Researchers reported the results of the SARAH trial at the International Liver Congress in Amsterdam in April of 2017. They showed that patients treated with SIR-Spheres had a tumor response rate of 19 percent, compared with 11.6 percent in the Nexavar group. A tumor response rate is the proportion of patients who achieve complete or partial tumor response to treatment.
SIR-Spheres deliver radiation to tumors that can’t be operated upon. Because it is delivered directly to the cancer, it is a minimally invasive therapy, sparing healthy tissue around the tumor.
A catheter is used to send millions of SIR-Spheres microspheres to a liver tumor, where they can hit cancer cells with a radiation dose up to 40 times higher than the one used in traditional radiotherapy.

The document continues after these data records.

-- ==== Sys2Proof/Machine/AshOps.lean ====
section
/-! DEFINITION. The ashpit's operations: error reporting (R34, R302, R511), the areas a hearth reaches and the movement of
its requests (R218, R219, R307, R314). -/

namespace Sys2Proof.Machine

/-- Usable capacity in bytes; 0 while READY is 0 (R296). -/
def Dev.usable (d : Dev) : Nat := d.get Reg.ASH_STAT_USABLE * mib

/-- The region a byte address of the usable space lies in, or 7 (R304). -/
def Dev.regionOf (d : Dev) (a : Nat) : Nat :=
  ((List.range 5).find? (fun k => decide (d.rgnBase k ≤ a) && decide (a < d.rgnBase k + d.rgnSize k))).getD 7

/-- The detail of an ECC entry (R511): the region, and the line's number. -/
def eccDetail (region line : Nat) : Nat := region % 8 * 2 ^ 29 + line % 2 ^ 27

/-- A single-bit error corrected and written back at a line (R302): the third within one scrub pass is named. -/
def Dev.ashCorrected (d : Dev) (line : Nat) : Dev :=
  let r := d.regionOf (line * 64)
  let n := SMap.get 0 d.ash.corr line + 1
  let d := ((d.incSat Reg.ASH_ECCCNT_CORR 1).raise Reg.ASH_EVT 1).sootE 0 7 0x6001 (eccDetail r line)
  let d := { d with ash := { d.ash with corr := SMap.put 0 d.ash.corr line n } }
  if n = 3 then d.sootE 1 7 0x6003 (eccDetail r line) else d

/-- A double-bit error at a line (R302): counted, recorded, raised, and entered by its region. -/
def Dev.ashUncorr (d : Dev) (line : Nat) : Dev :=
  let r := d.regionOf (line * 64)
  let d := d.incSat Reg.ASH_ECCCNT_UNCORR 1
  let d := d.wr Reg.ASH_ECCADDR_LO (BitVec.ofNat 32 (line * 64))
  let d := d.wr Reg.ASH_ECCADDR_HI (BitVec.ofNat 32 (r % 8 * 2 ^ 29 + line * 64 / 2 ^ 32 % 2))
  (d.raise Reg.ASH_EVT 2).sootE (if r = 0 then 1 else 2) 7 0x6002 (eccDetail r line)

/-- What the ECC of an ashpit line finds at a read of it. -/
def Dev.ashEcc (d : Dev) (e : Ecc) (line : Nat) : Dev :=
  match e with
  | .clean => d
  | .single => d.ashCorrected line
  | .double => d.ashUncorr line

/-! ## The order of service (R318) -/

/-- The class of level 3 a hearth's request belongs to: 0 TI, 2 CAR. -/
def ashClass (x : Desc) : Nat := if getBits x.d1 31 28 = 3 then 2 else 0

/-- `now` at which the oldest block of a backlog that waits was complete. -/
def Dev.blockSince (d : Dev) (b : BkBlock) : Nat := d.now - (d.devtime - (b.times.getLast?.getD d.devtime))

/-- The requests of level 3 that wait for the ashpit, with their class and since when: hearths' tickets and backlog blocks. -/
def Dev.ashWaiting (d : Dev) : List (Nat × Nat) :=
  (d.hearths.flatMap (fun c => c.2.ashes.filterMap (fun t => match t.2 with
    | some k => if k.done.isNone && !k.lost then some (ashClass k.desc, k.at_) else none
    | none => none)))
  ++ d.lanes.filterMap (fun c => c.2.bkBuf.head?.map (fun b => (0, d.blockSince b)))

/-- A place of a class in the present round is spent; a new round begins where none is left. -/
def Dev.ashSpend (d : Dev) (cls : Nat) : Dev :=
  let q := if d.ash.quota.getD cls 0 = 0 then [6, 2, 1] else d.ash.quota
  { d with ash := { d.ash with quota := q.set cls (q.getD cls 0 - 1) } }

/-- The request of a class, waiting since a time, may be served next (R318): requests that have waited 2 µs go first; else its class
must have a place in the round, unless no class that waits has one (log 99). -/
def Dev.ashTurn (d : Dev) (cls since : Nat) : Bool :=
  let ws := d.ashWaiting
  let aged := fun (t : Nat) => decide (t + 2000 ≤ d.now)
  if ws.any (fun w => aged w.2) then aged since
  else d.ash.quota.getD cls 0 != 0 || !ws.any (fun w => d.ash.quota.getD w.1 0 != 0)

/-! ## Requests of a hearth (R218 to R220) -/

/-- The fields of an ashpit descriptor (R218). -/
def Desc.aWrite (x : Desc) : Bool := bit x.d0 31
def Desc.aHob (x : Desc) : Bool := bit x.d0 30
def Desc.aLen (x : Desc) : Nat := getBits x.d0 15 0
def Desc.aTarget (x : Desc) : Nat := getBits x.d1 31 28
def Desc.aOff (x : Desc) : Nat := getBits x.d1 27 0
def Desc.aLocal (x : Desc) : Nat := x.d2.toNat

/-- The descriptor is well formed (R218, BADDESC otherwise). -/
def Desc.aOk (x : Desc) : Bool :=
  getBits x.d0 29 16 == 0 && x.d3 == 0 && decide (4 ≤ x.aLen) && decide (x.aLen ≤ 4096) && x.aLen % 4 == 0 && x.aOff % 4 == 0
    && (if x.aHob then x.aLen % 64 == 0 && decide (x.aLocal * 64 + x.aLen ≤ 393216)
        else x.aLocal % 4 == 0 && decide (x.aLocal + x.aLen ≤ 0x8000))

/-- Lane n's CAR area: its first byte and its length; absent without a CAR region (R304, R314). -/
def Dev.carArea (d : Dev) (n : Nat) : Option (Nat × Nat) :=
  if d.get (Reg.ASH_RGN_SIZE 2) = 0 then none
  else some (d.rgnBase 2 + n * (d.get Reg.ASH_CARCFG_PERLANE * 65536), d.get Reg.ASH_CARCFG_PERLANE * 65536)

/-- Where a target lies: in the hearth's set at an offset, or in the ashpit at an address, with its length (R307). -/
inductive AshArea where
  | set (i off len : Nat)
  | car (base len : Nat)
deriving DecidableEq, Repr

def Dev.ashArea (d : Dev) (h target : Nat) : Option AshArea :=
  match target with
  | 0 => (d.hearth h).set.bind (fun i => (d.setMem i).map (fun s => .set i 0x10000 (s.tiNeed * 1024)))
  | 1 => (d.hearth h).set.map (fun i => .set i 0 0x8000)
  | 2 => (d.hearth h).set.map (fun i => .set i 0x8000 0x8000)
  | 3 => (d.laneOf h).bind (fun n => (d.carArea n).map (fun c => .car c.1 c.2))
  | _ => none

def AshArea.len : AshArea → Nat
  | .set _ _ n => n
  | .car _ n => n

/-- Bytes of an area, and bytes written to one. -/
def Dev.areaRead (d : Dev) (a : AshArea) (off n : Nat) : List Byte :=
  match a with
  | .set i b _ => match d.setMem i with
    | some s => Memory.readList s.mem (b + off) n
    | none => []
  | .car b _ => Memory.readList d.ash.dram (b + off) n

def Dev.areaWrite (d : Dev) (a : AshArea) (off : Nat) (bs : List Byte) : Dev :=
  match a with
  | .set i b _ => match d.setMem i with
    | some s => d.putSet i (some { s with mem := Memory.writeList s.mem (b + off) bs })
    | none => d
  | .car b _ => { d with ash := { d.ash with dram := Memory.writeList d.ash.dram (b + off) bs } }

/-- The checkpoint slot a target names. -/
def targetSlot (target : Nat) : Option Nat := if target = 1 then some 0 else if target = 2 then some 1 else none

/-- A slot has been written since its commit (R167). -/
def SetMem.touched (s : SetMem) (k : Nat) : SetMem :=
  if k = 0 then { s with slot0 := s.slot0.map (fun c => { c with intact := false }) }
  else { s with slot1 := s.slot1.map (fun c => { c with intact := false }) }

/-- The slot that holds the valid checkpoint of the hearth's set. -/
def Dev.validSlot (d : Dev) (h : Nat) : Option Nat := (d.hearth h).set.bind (fun i => (d.setMem i).bind (·.valid))

/-- The local side of a request, read and written. -/
def Dev.localRead (d : Dev) (h : Nat) (x : Desc) : List Byte :=
  if x.aHob then Memory.readList (d.hearth h).hob (x.aLocal * 64) x.aLen else Memory.readList (d.hearth h).dmem x.aLocal x.aLen

def Dev.localWrite (d : Dev) (h : Nat) (x : Desc) (bs : List Byte) : Dev :=
  d.updHearth h (fun y =>
    if x.aHob then { y with hob := Memory.writeList y.hob (x.aLocal * 64) bs }
    else { y with dmem := Memory.writeList y.dmem x.aLocal bs })

/-- The status a request ends with before anything moves (R219): 4 BADDESC, 2 BOUNDS, 3 PROTECT, 6 ERROR, 0 to go on. -/
def Dev.ashStatus (d : Dev) (h : Nat) (x : Desc) (err : Bool) : Nat :=
  if !x.aOk then 4
  else match d.ashArea h x.aTarget with
    | none => 2
    | some a =>
      if a.len < x.aOff + x.aLen then 2
      else if x.aWrite ∧ (targetSlot x.aTarget).isSome ∧ targetSlot x.aTarget = d.validSlot h then 3
      else if err then 6 else 0

/-- Words of a transfer as read: those with a double-bit error are as the memory gives them, which the manual leaves open (R219, log 3). -/
def Dev.badWords (d : Dev) (bs : List Byte) (a : AshRead) : List Byte × Dev :=
  if a.e = .double then
    (bs.zipIdx.map (fun p => if a.bad.contains (p.2 / 4) then Config.freeByte (d.free + p.2) else p.1), { d with free := d.free + bs.length })
  else (bs, d)

/-- The data of a request move (R218, R220): a write from the local side, a read to it while the program runs. -/
def Dev.ashMove (d : Dev) (h : Nat) (x : Desc) (r : AshRead) : Dev :=
  match d.ashArea h x.aTarget with
  | none => d
  | some a =>
    if x.aWrite then
      let d := d.areaWrite a x.aOff (d.localRead h x)
      match targetSlot x.aTarget, a with
      | some k, .set i _ _ => (match d.setMem i with
        | some s => d.putSet i (some (s.touched k))
        | none => d)
      | _, _ => d
    else if !(d.hearth h).running then d
    else
      let (bs, d) := d.badWords (d.areaRead a x.aOff x.aLen) r
      d.localWrite h x bs

end Sys2Proof.Machine
end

SIR-Spheres is an approved therapy for liver cancer in the United States and many other countries. The U.S. Food and Drug Administration has given it premarket authorization as a combo treatment for cancer that has spread from the colon to the liver. The authorization is for SIR-Spheres and the chemotherapy floxuridine.
Nexavar, the standard of care for locally advanced hepatocellular carcinoma that can’t be operated on, is an oral multikinase inhibitor designed to reduce blood vessel formation in tumors and increase cancer cell death.